[Directions for this task] Take the entries below and print only the lines from the one with "Byte × Byte))) →" through the one with "6 and 7). -/", exactly as they stand, both ends included.

[Material for the task]
*** Block opens ***

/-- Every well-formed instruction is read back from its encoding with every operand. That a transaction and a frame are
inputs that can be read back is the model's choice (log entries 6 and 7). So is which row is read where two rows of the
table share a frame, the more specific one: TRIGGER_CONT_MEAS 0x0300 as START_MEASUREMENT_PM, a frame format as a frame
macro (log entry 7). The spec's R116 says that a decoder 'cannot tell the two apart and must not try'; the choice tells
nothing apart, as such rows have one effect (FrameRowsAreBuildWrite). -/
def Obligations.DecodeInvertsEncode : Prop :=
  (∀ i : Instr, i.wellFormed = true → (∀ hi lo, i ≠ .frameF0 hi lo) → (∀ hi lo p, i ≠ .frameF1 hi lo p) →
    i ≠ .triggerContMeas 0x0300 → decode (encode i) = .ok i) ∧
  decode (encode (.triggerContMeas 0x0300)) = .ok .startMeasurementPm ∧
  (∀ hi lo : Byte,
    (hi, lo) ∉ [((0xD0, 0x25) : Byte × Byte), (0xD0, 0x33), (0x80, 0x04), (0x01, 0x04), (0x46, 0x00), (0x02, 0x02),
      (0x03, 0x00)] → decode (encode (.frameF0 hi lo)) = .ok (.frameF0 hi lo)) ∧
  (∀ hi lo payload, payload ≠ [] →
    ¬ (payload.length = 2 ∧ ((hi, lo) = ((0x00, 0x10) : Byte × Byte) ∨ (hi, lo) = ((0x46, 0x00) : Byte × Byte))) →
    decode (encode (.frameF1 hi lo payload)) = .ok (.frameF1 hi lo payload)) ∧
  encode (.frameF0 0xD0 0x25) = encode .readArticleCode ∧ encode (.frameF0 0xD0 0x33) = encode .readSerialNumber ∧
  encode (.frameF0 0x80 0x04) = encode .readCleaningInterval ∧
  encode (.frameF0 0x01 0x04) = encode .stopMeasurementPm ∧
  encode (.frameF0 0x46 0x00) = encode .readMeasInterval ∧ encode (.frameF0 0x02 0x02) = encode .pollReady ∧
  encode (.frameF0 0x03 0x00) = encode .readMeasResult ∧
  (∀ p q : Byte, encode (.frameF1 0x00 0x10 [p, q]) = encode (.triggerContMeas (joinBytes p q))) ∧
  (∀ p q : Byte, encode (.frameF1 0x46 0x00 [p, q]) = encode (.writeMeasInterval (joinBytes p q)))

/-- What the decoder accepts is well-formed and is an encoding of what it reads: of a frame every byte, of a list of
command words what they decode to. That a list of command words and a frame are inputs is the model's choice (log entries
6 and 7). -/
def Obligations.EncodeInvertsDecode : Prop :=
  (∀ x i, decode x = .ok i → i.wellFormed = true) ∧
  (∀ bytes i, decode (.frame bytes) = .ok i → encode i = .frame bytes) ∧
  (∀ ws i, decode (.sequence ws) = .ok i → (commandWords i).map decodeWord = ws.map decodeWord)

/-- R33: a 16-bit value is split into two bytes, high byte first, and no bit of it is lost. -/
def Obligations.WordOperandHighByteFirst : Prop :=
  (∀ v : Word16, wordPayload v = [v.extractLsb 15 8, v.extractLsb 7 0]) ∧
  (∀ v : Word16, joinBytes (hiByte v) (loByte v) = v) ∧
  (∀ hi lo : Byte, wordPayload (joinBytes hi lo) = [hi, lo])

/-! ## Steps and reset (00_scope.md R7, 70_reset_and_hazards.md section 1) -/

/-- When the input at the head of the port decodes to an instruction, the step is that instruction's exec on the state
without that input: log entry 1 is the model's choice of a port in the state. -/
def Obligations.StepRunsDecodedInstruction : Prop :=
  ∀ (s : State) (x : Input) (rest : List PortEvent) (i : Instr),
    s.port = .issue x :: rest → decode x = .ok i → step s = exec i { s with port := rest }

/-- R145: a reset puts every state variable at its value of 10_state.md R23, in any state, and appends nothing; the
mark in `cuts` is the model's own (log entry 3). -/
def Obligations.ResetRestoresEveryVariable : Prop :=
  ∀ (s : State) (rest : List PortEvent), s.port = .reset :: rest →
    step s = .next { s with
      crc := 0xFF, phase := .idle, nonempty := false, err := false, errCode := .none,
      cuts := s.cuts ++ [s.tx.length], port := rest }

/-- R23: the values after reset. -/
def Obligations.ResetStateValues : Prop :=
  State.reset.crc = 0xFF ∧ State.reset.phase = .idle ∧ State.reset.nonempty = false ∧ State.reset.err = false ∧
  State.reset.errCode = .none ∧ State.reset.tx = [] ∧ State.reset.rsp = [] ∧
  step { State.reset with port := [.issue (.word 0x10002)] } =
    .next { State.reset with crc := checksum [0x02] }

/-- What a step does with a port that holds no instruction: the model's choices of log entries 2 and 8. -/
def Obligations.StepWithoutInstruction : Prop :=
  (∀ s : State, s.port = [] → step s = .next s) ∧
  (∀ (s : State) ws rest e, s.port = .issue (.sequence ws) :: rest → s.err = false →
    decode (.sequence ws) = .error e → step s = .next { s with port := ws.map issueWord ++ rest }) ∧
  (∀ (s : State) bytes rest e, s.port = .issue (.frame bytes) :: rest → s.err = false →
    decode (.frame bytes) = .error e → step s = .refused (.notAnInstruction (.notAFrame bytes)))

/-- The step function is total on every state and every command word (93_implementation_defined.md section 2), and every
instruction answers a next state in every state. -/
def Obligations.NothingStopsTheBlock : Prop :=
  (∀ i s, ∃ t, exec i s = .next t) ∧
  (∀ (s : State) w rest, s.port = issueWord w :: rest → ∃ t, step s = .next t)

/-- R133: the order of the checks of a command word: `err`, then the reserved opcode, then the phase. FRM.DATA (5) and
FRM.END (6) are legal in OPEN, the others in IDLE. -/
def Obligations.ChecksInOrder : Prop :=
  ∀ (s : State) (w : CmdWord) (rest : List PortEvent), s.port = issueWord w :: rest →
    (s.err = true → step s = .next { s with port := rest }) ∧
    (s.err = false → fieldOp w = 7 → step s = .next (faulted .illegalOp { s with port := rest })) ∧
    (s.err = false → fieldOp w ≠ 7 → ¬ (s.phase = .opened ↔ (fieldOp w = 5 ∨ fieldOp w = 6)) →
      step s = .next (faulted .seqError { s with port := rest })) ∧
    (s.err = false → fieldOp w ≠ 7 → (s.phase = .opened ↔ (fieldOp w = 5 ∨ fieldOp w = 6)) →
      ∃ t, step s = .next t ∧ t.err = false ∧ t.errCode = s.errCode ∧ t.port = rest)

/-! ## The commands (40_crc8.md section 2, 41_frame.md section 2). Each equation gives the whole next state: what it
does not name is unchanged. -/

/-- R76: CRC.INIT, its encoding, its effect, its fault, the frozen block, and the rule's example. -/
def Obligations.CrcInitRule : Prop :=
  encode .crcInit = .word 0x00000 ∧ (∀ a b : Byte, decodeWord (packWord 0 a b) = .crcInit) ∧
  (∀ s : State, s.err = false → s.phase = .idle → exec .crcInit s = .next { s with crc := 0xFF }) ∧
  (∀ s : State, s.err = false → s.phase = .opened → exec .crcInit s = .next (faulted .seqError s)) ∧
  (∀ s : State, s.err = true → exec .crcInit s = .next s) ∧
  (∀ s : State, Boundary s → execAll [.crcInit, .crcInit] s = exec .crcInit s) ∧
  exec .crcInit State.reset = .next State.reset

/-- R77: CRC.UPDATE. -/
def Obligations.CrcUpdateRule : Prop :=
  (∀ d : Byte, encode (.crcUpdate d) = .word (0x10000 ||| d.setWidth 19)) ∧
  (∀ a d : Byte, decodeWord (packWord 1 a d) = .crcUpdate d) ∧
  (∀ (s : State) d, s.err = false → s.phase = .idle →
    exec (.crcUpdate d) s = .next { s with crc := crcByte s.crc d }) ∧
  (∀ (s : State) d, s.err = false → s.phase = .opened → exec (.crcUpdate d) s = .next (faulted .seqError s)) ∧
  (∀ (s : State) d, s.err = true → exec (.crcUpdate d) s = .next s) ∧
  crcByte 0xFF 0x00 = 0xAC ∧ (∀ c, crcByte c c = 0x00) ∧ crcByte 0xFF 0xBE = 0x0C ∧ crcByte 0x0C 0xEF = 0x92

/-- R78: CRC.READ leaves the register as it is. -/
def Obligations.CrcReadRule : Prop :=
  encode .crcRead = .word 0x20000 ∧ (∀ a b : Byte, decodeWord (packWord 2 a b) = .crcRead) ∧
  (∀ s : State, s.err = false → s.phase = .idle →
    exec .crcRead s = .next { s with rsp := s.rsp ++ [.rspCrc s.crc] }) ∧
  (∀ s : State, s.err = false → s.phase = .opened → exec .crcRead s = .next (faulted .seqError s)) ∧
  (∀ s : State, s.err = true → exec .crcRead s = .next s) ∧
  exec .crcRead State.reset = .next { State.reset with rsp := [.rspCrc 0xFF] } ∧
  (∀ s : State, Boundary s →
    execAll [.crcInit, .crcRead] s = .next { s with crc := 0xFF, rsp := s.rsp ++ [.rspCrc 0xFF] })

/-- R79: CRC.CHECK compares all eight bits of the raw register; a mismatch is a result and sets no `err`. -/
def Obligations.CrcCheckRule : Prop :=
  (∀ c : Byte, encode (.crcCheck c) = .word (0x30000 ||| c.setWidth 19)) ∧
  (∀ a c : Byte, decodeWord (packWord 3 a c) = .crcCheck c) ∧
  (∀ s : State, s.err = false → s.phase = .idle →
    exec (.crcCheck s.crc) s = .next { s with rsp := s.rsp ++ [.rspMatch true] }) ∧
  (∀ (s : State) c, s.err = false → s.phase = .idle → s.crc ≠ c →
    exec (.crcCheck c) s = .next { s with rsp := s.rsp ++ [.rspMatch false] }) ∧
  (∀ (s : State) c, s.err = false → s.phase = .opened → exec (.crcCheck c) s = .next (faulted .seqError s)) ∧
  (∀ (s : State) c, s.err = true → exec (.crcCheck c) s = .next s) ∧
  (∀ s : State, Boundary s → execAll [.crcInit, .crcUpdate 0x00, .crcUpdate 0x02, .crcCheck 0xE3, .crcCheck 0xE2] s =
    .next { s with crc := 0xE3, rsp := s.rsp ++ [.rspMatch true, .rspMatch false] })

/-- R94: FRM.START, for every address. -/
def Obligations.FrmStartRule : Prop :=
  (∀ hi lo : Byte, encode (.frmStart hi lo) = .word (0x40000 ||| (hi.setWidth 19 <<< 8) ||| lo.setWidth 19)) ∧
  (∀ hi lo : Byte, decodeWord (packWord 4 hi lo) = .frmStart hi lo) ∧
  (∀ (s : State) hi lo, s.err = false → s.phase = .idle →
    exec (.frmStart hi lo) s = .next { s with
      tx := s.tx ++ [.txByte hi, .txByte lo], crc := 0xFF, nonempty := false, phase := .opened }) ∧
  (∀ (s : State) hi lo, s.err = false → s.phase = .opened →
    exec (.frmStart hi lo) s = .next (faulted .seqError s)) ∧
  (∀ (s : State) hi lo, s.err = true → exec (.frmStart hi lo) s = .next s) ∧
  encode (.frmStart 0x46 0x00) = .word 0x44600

*** Block closes ***
*** Block opens ***

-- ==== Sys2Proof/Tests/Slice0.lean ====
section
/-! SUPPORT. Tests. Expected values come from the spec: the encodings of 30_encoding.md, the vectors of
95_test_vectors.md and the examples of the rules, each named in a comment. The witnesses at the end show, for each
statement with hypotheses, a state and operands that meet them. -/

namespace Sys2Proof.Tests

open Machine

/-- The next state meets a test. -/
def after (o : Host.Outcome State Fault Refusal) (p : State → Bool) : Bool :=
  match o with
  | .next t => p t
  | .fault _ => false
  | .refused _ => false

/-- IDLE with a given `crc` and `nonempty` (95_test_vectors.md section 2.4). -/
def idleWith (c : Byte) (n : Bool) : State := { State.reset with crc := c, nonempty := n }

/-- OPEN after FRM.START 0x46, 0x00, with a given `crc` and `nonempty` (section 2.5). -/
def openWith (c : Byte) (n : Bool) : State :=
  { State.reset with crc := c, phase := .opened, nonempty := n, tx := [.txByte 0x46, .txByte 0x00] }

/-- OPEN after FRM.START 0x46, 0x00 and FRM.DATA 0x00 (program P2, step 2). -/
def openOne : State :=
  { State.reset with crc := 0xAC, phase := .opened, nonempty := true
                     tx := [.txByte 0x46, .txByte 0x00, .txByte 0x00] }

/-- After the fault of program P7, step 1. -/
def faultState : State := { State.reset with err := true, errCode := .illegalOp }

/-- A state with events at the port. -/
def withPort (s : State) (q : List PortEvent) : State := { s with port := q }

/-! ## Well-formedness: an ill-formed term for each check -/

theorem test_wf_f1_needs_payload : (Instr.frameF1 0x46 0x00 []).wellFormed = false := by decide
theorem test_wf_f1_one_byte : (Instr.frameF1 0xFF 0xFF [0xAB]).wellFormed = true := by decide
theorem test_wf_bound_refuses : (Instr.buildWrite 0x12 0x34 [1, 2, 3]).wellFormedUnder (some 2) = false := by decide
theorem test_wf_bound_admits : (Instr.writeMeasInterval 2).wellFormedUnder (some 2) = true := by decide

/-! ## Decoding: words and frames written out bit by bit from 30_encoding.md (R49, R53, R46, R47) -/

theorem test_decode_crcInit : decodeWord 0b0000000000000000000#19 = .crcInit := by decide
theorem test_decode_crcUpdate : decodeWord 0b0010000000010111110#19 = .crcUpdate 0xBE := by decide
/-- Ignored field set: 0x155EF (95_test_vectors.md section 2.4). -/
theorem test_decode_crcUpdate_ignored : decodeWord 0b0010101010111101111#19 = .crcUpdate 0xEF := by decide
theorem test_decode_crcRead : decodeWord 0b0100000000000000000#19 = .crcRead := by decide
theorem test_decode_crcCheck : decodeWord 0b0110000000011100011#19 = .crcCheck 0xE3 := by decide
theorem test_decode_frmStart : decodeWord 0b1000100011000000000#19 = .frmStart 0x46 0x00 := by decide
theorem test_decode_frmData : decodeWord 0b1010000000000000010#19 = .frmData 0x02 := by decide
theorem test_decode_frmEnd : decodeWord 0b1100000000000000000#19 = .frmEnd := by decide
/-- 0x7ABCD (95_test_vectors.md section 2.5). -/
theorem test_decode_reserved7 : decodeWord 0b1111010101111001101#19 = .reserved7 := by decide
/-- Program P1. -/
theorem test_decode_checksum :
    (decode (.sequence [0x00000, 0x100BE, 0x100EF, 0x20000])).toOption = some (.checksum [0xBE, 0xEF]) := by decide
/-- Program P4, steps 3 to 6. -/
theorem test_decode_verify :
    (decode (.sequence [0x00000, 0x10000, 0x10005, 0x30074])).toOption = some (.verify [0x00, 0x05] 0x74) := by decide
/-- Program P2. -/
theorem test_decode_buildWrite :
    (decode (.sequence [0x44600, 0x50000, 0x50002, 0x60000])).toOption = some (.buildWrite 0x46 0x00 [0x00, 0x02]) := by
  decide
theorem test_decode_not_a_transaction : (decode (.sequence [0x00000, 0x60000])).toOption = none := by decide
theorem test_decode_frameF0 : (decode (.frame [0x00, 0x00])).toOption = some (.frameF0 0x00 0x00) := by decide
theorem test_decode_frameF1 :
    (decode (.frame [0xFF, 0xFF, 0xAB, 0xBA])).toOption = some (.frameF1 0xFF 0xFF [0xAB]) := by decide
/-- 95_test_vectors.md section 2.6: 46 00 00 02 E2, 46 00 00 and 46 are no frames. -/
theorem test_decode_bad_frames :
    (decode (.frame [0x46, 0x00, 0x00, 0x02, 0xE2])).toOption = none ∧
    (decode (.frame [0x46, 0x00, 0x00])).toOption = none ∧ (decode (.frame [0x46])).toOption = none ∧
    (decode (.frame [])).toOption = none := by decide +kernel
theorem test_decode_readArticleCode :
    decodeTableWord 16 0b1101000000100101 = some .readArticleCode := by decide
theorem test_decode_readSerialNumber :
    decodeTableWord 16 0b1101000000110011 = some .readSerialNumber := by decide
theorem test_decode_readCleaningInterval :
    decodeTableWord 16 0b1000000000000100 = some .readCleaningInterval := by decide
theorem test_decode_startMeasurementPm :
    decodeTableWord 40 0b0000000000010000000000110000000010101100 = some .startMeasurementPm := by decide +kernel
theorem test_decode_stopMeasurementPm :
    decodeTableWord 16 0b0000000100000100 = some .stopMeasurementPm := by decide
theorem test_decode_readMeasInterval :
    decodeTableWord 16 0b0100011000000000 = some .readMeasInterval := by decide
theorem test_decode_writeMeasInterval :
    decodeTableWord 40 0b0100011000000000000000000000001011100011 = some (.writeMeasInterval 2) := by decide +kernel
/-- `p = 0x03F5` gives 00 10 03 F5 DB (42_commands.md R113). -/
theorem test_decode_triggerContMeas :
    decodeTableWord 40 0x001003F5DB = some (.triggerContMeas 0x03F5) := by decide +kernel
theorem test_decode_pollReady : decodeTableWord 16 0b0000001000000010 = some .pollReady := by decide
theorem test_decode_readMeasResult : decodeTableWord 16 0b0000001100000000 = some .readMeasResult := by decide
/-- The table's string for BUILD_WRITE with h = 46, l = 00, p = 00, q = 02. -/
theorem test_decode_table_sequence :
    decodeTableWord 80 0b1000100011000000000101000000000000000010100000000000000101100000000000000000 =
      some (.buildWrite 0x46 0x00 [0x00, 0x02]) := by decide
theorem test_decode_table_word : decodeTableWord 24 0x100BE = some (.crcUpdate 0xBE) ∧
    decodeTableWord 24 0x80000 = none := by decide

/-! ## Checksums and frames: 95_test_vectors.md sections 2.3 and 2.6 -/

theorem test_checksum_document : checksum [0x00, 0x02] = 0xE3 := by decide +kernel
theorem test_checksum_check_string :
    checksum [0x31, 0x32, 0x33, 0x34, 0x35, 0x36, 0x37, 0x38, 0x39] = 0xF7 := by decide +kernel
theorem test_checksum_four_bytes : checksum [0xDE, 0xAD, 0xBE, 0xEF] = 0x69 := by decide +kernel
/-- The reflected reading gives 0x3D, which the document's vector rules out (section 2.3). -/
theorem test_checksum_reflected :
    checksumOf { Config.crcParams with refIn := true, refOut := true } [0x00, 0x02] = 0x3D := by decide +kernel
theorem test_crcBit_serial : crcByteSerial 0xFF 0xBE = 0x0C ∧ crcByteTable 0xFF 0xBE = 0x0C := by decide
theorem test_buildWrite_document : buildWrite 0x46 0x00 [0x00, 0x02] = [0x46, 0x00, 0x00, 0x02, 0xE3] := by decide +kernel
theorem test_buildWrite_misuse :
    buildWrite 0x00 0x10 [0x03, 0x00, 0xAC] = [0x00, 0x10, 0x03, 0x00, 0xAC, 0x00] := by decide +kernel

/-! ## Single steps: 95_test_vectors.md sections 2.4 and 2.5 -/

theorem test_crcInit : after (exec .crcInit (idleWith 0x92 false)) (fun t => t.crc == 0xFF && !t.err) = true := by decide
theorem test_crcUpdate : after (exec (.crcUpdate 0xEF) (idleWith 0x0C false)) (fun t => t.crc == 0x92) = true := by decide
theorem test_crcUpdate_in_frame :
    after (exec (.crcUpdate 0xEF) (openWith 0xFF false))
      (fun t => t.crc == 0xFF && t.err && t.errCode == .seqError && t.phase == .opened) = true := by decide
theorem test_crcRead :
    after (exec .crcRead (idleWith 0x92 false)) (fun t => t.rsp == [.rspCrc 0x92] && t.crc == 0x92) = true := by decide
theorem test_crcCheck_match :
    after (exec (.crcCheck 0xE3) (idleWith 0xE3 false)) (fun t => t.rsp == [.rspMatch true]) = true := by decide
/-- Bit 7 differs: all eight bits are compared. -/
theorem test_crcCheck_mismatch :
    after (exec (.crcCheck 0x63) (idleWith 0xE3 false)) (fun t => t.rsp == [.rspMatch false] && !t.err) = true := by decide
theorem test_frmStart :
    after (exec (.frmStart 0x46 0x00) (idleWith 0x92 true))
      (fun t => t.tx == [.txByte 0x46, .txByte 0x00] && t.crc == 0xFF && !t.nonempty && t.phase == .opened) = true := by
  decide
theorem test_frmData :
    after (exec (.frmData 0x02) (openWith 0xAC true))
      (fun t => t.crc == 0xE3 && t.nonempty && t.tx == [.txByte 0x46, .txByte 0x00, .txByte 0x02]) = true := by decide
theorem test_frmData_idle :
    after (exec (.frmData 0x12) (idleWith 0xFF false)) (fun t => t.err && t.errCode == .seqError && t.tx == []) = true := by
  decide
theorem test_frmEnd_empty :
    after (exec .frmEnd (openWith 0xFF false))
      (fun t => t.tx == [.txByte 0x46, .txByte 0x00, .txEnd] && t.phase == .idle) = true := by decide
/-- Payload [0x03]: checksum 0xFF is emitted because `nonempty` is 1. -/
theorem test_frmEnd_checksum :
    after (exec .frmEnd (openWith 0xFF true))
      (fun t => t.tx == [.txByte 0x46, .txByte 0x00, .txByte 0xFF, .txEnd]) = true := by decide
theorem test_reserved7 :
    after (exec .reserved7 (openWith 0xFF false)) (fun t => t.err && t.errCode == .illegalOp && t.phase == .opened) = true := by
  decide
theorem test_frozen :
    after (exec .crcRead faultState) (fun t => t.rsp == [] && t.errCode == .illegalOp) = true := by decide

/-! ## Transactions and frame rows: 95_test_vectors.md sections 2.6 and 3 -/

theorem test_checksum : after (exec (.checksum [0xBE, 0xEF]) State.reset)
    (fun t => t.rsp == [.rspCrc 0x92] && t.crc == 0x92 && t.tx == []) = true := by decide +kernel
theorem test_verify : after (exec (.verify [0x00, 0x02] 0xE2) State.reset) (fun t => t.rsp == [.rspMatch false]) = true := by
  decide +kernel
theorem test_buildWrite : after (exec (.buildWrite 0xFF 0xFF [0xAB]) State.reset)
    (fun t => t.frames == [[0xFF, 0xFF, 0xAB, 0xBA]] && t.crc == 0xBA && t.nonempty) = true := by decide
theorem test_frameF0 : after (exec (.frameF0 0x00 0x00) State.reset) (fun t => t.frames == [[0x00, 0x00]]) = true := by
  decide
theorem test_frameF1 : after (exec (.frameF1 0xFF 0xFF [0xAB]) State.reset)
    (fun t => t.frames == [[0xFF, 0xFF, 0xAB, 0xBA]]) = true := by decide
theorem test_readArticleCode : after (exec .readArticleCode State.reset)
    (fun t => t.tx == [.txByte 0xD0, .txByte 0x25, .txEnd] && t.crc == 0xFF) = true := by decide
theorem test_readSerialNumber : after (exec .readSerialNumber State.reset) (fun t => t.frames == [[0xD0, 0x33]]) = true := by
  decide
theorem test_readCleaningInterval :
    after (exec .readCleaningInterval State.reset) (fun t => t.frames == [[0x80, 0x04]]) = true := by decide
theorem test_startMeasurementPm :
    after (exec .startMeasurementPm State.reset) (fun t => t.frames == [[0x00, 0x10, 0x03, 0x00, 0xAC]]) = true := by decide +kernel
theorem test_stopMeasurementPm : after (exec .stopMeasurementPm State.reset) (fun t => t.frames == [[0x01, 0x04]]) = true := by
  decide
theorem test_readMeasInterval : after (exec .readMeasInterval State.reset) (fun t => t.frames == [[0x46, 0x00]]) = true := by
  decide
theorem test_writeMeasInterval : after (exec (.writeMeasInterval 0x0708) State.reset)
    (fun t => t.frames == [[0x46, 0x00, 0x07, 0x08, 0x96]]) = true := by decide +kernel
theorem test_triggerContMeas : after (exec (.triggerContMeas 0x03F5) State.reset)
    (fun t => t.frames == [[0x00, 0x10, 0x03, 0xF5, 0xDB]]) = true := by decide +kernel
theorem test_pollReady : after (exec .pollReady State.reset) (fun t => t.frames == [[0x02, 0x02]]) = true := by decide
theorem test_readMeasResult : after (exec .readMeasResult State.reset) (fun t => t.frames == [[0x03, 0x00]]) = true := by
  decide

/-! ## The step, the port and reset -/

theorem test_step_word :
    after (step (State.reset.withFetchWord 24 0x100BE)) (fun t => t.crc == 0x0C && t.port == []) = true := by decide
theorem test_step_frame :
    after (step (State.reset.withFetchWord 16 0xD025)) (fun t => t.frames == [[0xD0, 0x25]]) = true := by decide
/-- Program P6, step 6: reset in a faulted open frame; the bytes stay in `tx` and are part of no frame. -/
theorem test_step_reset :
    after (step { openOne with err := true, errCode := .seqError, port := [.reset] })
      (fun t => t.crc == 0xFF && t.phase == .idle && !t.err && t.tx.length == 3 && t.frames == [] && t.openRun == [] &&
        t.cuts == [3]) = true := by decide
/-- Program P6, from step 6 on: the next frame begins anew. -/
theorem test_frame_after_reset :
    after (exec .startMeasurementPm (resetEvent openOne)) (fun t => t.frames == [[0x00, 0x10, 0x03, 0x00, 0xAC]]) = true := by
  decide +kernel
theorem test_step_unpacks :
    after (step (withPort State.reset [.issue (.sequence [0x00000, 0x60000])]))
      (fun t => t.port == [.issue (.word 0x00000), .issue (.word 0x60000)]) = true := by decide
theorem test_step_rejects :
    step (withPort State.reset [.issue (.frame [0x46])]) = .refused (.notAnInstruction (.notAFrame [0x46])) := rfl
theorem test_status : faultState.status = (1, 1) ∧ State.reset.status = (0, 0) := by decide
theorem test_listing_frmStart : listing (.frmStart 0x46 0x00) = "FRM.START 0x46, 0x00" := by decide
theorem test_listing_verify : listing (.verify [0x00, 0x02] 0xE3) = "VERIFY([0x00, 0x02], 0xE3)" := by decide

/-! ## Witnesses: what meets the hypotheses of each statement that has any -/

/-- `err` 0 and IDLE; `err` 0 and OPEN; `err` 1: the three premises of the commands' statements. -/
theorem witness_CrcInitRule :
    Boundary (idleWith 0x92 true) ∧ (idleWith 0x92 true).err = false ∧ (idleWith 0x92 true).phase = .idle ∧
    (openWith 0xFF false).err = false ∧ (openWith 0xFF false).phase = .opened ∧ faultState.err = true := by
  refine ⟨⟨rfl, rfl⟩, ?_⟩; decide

*** Block closes ***

[Response]
    ¬ (payload.length = 2 ∧ ((hi, lo) = ((0x00, 0x10) : Byte × Byte) ∨ (hi, lo) = ((0x46, 0x00) : Byte × Byte))) →
    decode (encode (.frameF1 hi lo payload)) = .ok (.frameF1 hi lo payload)) ∧
  encode (.frameF0 0xD0 0x25) = encode .readArticleCode ∧ encode (.frameF0 0xD0 0x33) = encode .readSerialNumber ∧
  encode (.frameF0 0x80 0x04) = encode .readCleaningInterval ∧
  encode (.frameF0 0x01 0x04) = encode .stopMeasurementPm ∧
  encode (.frameF0 0x46 0x00) = encode .readMeasInterval ∧ encode (.frameF0 0x02 0x02) = encode .pollReady ∧
  encode (.frameF0 0x03 0x00) = encode .readMeasResult ∧
  (∀ p q : Byte, encode (.frameF1 0x00 0x10 [p, q]) = encode (.triggerContMeas (joinBytes p q))) ∧
  (∀ p q : Byte, encode (.frameF1 0x46 0x00 [p, q]) = encode (.writeMeasInterval (joinBytes p q)))

/-- What the decoder accepts is well-formed and is an encoding of what it reads: of a frame every byte, of a list of
command words what they decode to. That a list of command words and a frame are inputs is the model's choice (log entries
6 and 7). -/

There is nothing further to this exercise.